Прага, «Золотой город», являвшийся точкой пересечения западной и восточной культур, произвел на меня глубочайшее впечатление, как и знаменитые курорты – представшие передо мной во всем своем блеске Карлсбад и Мариенбад. В Варшаве в 1934 г. не чувствовалось еще никакой напряженности. Визу я получил без проблем, несмотря на то что был офицером. Варшава – город очень, я бы сказал, франкофильский. Французские архитекторы оставили явный след на портрете города, в то время как многие образованные люди говорили по-французски. Мне оказалось нетрудно завести знакомства с жителями, и у меня появилась возможность установить, что поляки не любят как нас, немцев, так и русских.
Затем последовали поездки в Скандинавию и во Францию, в которой я быстро освоился. У моих деда и бабушки была французская гувернантка, а потому дома довольно часто звучала французская речь. В общем, можно сказать, что «parler français» считалось модным. Меня восхищал не только французский язык, но и «savoir-vivre» – стиль жизни по-французски. От шарма французов, и в особенности от обаяния Парижа, города-космополита, у меня, человека молодого, захватывало дыхание. Консьержки, бистро, пекарни, развалы подержанных книг на берегу Сены, художники Монмартра – вот где жизнь била ключом! Сидишь с кем-нибудь за стаканчиком вина, говоришь обо всем в мире, и зло словно бы уходит навечно.
Поездки в Англию тоже значительно расширили мой кругозор. Мы, немцы, особенно северные, всегда относились к британцам по-особенному.
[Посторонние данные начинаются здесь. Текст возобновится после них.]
-- ==== Sys2Proof/Machine/Command.lean ====
section
/-!
DEFINITION. Commands and their responses: permissions (R133 to R135), releasing what a command holds
(R174, R179), the deferred record (R147, R197, R198), and generating a response message and its
fragments (R85, R88, R93, R144).
-/
namespace Sys2Proof.Machine

/-! ### Permissions -/

def Dev.profileOf (d : Dev) (k : Nat) : ProfileDef :=
  (look k d.boot.set_.profiles).getD { mask := 0, map := 0 }

/-- The session holds a permission bit; bits 4 to 8 need an ADMIN session (R133). -/
def Dev.hasPerm (d : Dev) (c : Ctx) (k : Nat) : Bool :=
  bit (d.profileOf c.profile).mask k && (decide (k < 4) || c.admin)

/-- The key space is covered by the profile and defined in the settings image, and its data key
unwraps (R134, R318). -/
def Dev.hasSpace (d : Dev) (c : Ctx) (space : Nat) : Bool :=
  decide (space < 256) && (d.profileOf c.profile).map.getLsbD space && (look space d.boot.set_.spaces).isSome &&
    !((look space d.boot.keys).map (·.unwrapBad)).getD false

/-- An admin session of a key space (R135). -/
def Dev.adminOf (d : Dev) (c : Ctx) (space : Nat) : Bool :=
  c.st == .opened && c.admin && decide (space < 256) && (d.profileOf c.profile).map.getLsbD space &&
    bit (d.profileOf c.profile).mask 2

/-! ### What a data request asks for -/

def Cmd.block (c : Cmd) : Block := blockOf c.payload

/-- The value bytes of a write, as far as they have come. -/
def Cmd.data (c : Cmd) : List Byte := dataOf c.payload

/-- LEN of the request. -/
def Cmd.len (c : Cmd) : Nat := c.block.len

/-- A part of a stream other than the last (R152). -/
def Cmd.midPart (c : Cmd) : Bool := c.op == Op.putStream && c.block.offset + c.len != c.block.aux

def Cmd.isRange (c : Cmd) : Bool := c.op == Op.writeRange || c.op == Op.append

/-- Bytes of one piece of a range write (R160). -/
def pieceBytes : Nat := 1048576

/-- Bytes of a range write applied so far (R196). -/
def Cmd.goodBytes (c : Cmd) : Nat := min c.len ((c.pieces.map (·.2)).foldl max 0 * pieceBytes)

/-! ### Reservations (R174, R177, R179) -/

/-- P(S) of Table 5-2 for a value of n bytes. -/
def physOf (n : Nat) : Nat := ceilDiv (sheavesOf n * 4112) 512 * 512

/-- Length of a stored value and the physical bytes charged for it: a packed value that has drained is
charged its sealed bytes alone, in units of 512 (R179, R282). -/
def KeyEnt.charge (k : KeyEnt) : Nat × Nat :=
  (k.value.length,
   if k.drained then min (physOf k.value.length) (ceilDiv (k.value.length + 16 * sheavesOf k.value.length) 512 * 512)
   else physOf k.value.length)

/-- Add to an entry of a table of counts. -/
def addAt (k n : Nat) (t : Tbl Nat) : Tbl Nat := putD k 0 (lookD k 0 t + n) t

def subAt (k n : Nat) (t : Tbl Nat) : Tbl Nat := putD k 0 (lookD k 0 t - n) t

/-- Add to an entry of a table of balances. -/
def addInt (k : Nat) (v : Int) (t : Tbl Int) : Tbl Int := putD k 0 (lookD k 0 t + v) t

/-- PFREE of a swath: the balance of its value pool less X, the metadata bytes beyond their reserve (R282). -/
def Dev.pfreeOf (d : Dev) (n : Fin 16) : Int := lookD n.val 0 d.disp.pfree - (d.sw n).metaOver

/-- The tag and the queue slots return (R174), and the holds that stood behind the command take effect (R235). -/
def Dev.freeTag (d : Dev) (cid : Nat) : Dev :=
  match d.cmd cid with
  | none => d
  | some c =>
    let d := d.updDisp fun x => { x with
      tags := if c.hasTag then x.tags - 1 else x.tags,
      slots := c.slotsOn.foldl (fun t n => subAt n.val 1 t) x.slots }
    let d := c.slotsOn.foldl (fun d n => d.updSw n fun s =>
      { s with haz := s.haz.filter fun h => h.item != .cmd cid }) d
    let d := d.updCmd cid fun x => { x with hasTag := false, slotsOn := [] }
    c.slotsOn.foldl Dev.holdsAt d

/-- The reservation of a command at an owner settles between an old charge and a new length: the new length is
charged, the old one and any excess return, and a key reserved is kept when the command has created the key
(R179). -/
def Dev.settleAt (d : Dev) (n : Fin 16) (cid : Nat) (c : Cmd) (old : Option (Nat × Nat)) (newLen : Option Nat) : Dev :=
  let mine := c.chargedOn.contains n
  let key := c.keyHeld.contains n
  let l := if mine then c.chargeL else 0
  let p := if mine then c.chargeP else 0
  let (ol, op) := old.getD (0, 0)
  let nl := newLen.getD 0
  let back := b2n (key && old.isSome) + b2n (old.isSome && newLen.isNone)
  let d := d.updDisp fun x => { x with
    lfree := putD n.val 0 (lookD n.val 0 x.lfree + l + ol - nl) x.lfree,
    pfree := addInt n.val ((p : Int) + op - physOf nl) x.pfree,
    kfree := putD n.val 0 (lookD n.val 0 x.kfree + back) x.kfree }
  d.updCmd cid fun x => { x with
    chargedOn := x.chargedOn.filter (· != n), keyHeld := x.keyHeld.filter (· != n) }

/-- What a command still has reserved at an owner returns; a range write of which pieces are applied there
settles against the value before the first of them (R179). -/
def Dev.freeAt (d : Dev) (n : Fin 16) (cid : Nat) (c : Cmd) : Dev :=
  if lookD n.val 0 c.pieces = 0 then
    (d.updDisp fun x => { x with
      lfree := addAt n.val c.chargeL x.lfree, pfree := addInt n.val c.chargeP x.pfree,
      kfree := if c.keyHeld.contains n then addAt n.val 1 x.kfree else x.kfree }).updCmd cid fun x =>
        { x with chargedOn := x.chargedOn.filter (· != n), keyHeld := x.keyHeld.filter (· != n) }
  else
    d.settleAt n cid c (look n.val c.base) (((d.sw n).find c.space c.key).map fun k => k.value.length)

/-- Everything a refused or aborted command reserved returns (R179). -/
def Dev.freeCharges (d : Dev) (cid : Nat) : Dev :=
  match d.cmd cid with
  | none => d
  | some c => c.chargedOn.foldl (fun d n => d.freeAt n cid c) d

/-- The buffer units a command fills return to FREE; units that hold a switched piece stay. -/
def Dev.freeUnits (d : Dev) (cid : Nat) : Dev :=
  match d.cmd cid with
  | none => d
  | some c =>
    let d := c.units.foldl (fun d u => d.updSw u.1 fun s => { s with
      units := s.units.filter fun e => !(e.1 == u.2 && e.2.cid == some cid && e.2.st != .held) }) d
    d.updCmd cid fun x => { x with units := [] }

/-- The receive-pool cells of frames return (R41). -/
def Dev.giveHeld (d : Dev) (l : List CellHold) : Dev :=
  d.giveCells (l.map (·.c)).sum (l.map (·.c7)).sum

/-- A write's receive-pool cells return (R41). -/
def Dev.freeCells (d : Dev) (cid : Nat) : Dev :=
  match d.cmd cid with
  | none => d
  | some c => (d.giveHeld c.held).updCmd cid fun x => { x with held := [] }

/-- An open stream's reservation returns and its units are freed (R155). -/
def Dev.dropStream (d : Dev) (s : Stream) : Dev :=
  let d := d.updDisp fun x => { x with
    lfree := s.owners.foldl (fun t n => addAt n.val s.chargeL t) x.lfree,
    pfree := s.owners.foldl (fun t n => addInt n.val s.chargeP t) x.pfree,
    kfree := s.keyHeld.foldl (fun t n => addAt n.val 1 t) x.kfree }
  s.owners.foldl (fun d n => d.updSw n fun x => { x with
    units := x.units.filter fun u =>
      !(u.2.cid.isNone && u.2.early && u.2.space == s.space && u.2.key == s.key && u.2.ver == s.ver) }) d

/-- The open streams of a session that name a key. -/
def streamsOf (c : Ctx) (space : Nat) (key : List Byte) : List Stream :=
  c.streams.filter fun s => s.space == space && s.key == key

/-- A session's streams for a key are abandoned. -/
def Dev.abandonStream (d : Dev) (sid space : Nat) (key : List Byte) : Dev :=
  match d.ctx sid with
  | none => d
  | some c =>
    let d := (streamsOf c space key).foldl (fun d s => d.dropStream s) d
    d.updCtx sid fun x => { x with
      streams := x.streams.filter fun s => !(s.space == space && s.key == key) }

/-- Nothing of a command remains reserved: it leaves the dispatcher, the hedgerow and the swaths. -/
def Dev.releaseAll (d : Dev) (cid : Nat) : Dev :=
  let d := (((d.freeTag cid).freeCharges cid).freeUnits cid).freeCells cid
  let d := match d.cmd cid with
    | some c => d.leaveKey c.keyNo
    | none => d
  d.updDisp fun x => { x with
    wait := x.wait.filter (· != cid), inbox := x.inbox.filter (· != cid),
    inbound := x.inbound.filter fun e => e.2 != cid }

/-! ### The deferred record -/

/-- The entry waits for a session: its own, or any admin session of its key space once its session is
gone (R197, R198). -/
def Dev.defWaits (d : Dev) (sid : Nat) (c : Ctx) (e : DefEnt) : Bool :=
  !e.delivered && (if e.orphan then d.adminOf c e.space else e.sid == sid)

/-- The oldest entry of a list. -/
def oldestDef : List (Nat × DefEnt) → Option (Nat × DefEnt)
  | [] => none
  | h :: t =>
    match oldestDef t with
    | none => some h
    | some b => if b.2.order < h.2.order then some b else some h

/-- The 24-byte record of Table 4-11. -/
def defRecord (e : DefEnt) (waiting : Nat) : List Byte :=
  be 2 e.tag ++ be 1 e.status ++ be 1 (min waiting 255) ++ be 4 e.seq ++ be 8 e.hash.toNat ++
    be 2 e.space ++ zeros 2 ++ be 4 e.good

/-- The record the next response to a session carries, delivered once (R197). -/
def Dev.takeDeferred (d : Dev) (sid : Nat) (c : Ctx) : Dev × List Byte :=
  let w := d.disp.defLog.filter fun e => d.defWaits sid c e.2
  match oldestDef w with
  | none => (d, [])
  | some (i, e) =>
    (d.updDisp fun x => { x with defLog := put i { e with delivered := true } x.defLog },
      defRecord e (w.length - 1))

/-- The index a new entry takes: the lowest free one, or that of the oldest DELIVERED entry (R199). -/
def Dev.defIndex (d : Dev) : Option Nat :=
  if d.disp.defLog.length < 16384 then some (firstGap 0 d.disp.defLog)
  else (oldestDef (d.disp.defLog.filter fun e => e.2.delivered)).map (·.1)

/-- Enter a deferred error (R195, R199, R200). A command whose session is gone carries its number plus
65,536 (`Dev.orphanCmds`). -/
def Dev.deferError (d : Dev) (tag status seq : Nat) (hash : DWord) (space good sid : Nat) : Dev :=
  match d.defIndex with
  | none =>
    ((d.bump Base.dsp F.DSP_DEF_LOST_COUNT).raise (shared 0x32)).report 0x0401 Unit.dispatcher 3 0 hash.toNat
  | some i =>
    let orphan := match d.ctx sid with
      | some c => c.st == .closing || c.st == .opening
      | none => true
    let e : DefEnt := { tag := tag, status := status, seq := seq, hash := hash, space := space,
                        good := good, sid := sid % 65536, delivered := false, orphan := orphan,
                        order := d.disp.defNo }
    (d.updDisp fun x => { x with defLog := put i e x.defLog, defNo := x.defNo + 1 }).raise (shared 0x30)

/-! ### Response messages -/

/-- A message to be sent. `need` gives, for the payload bytes up to an offset, how many sheaves must
have been opened. -/
structure Msg where
  op      : Nat
  status  : Nat
  space   : Nat
  tag     : Nat
  more    : Bool
  payload : List Byte
  via     : Via
  reqSeq  : Option Nat
  cid     : Option Nat
  swath   : Option Nat
  ownRec  : Option (List Byte)
  about   : Option (Nat × DWord) := none
  cred    : Bool := false      -- a refusal whose request holds a credit until it is sent (R103)
  base    : Option Nat := none -- byte of the value with which its data begins, after its value block

/-- The largest UDP payload of a frame (R37). -/
def Dev.maxUdp (d : Dev) (p : PortId) (v6 : Bool) : Nat :=
  d.fld (Base.prt p) F.PRT_FRAME_MAXFRM - 22 - (if v6 then 40 else 20) - 8

/-- Frame length from the destination address to the FCS of a UDP payload. -/
def frameSize (v6 tagged : Bool) (udp : Nat) : Nat :=
  let n := 18 + (if tagged then 4 else 0) + (if v6 then 40 else 20) + 8 + udp
  max 64 n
Мне посчастливилось, и молодым человеком я познал их терпимость и чувство юмора. Сойдясь с ними поближе, я поразился их сердечности и гостеприимству. Что же дает им такую уверенность, что́ помимо положения их страны как одной из супердержав? В первую очередь, вековые традиции и единство под скипетром монарха, равно как и демократия, рост и развитие которой происходили на протяжении столетий.
Одно впечатление вписалось в память настолько прочно, что и сегодня вижу все так, словно это случилось вчера. Банкир в цилиндре и с зонтиком столкнулся на улице с рабочим.
– Простите! Ужасно виноват! – воскликнул банкир. Чтобы богач первым извинился перед рабочим – такое в Германии немыслимо.
Как-то в полдень у Уайтхолла я поджидал, когда будет смена караула. Мужчина в поношенной одежде попросил у меня огонька.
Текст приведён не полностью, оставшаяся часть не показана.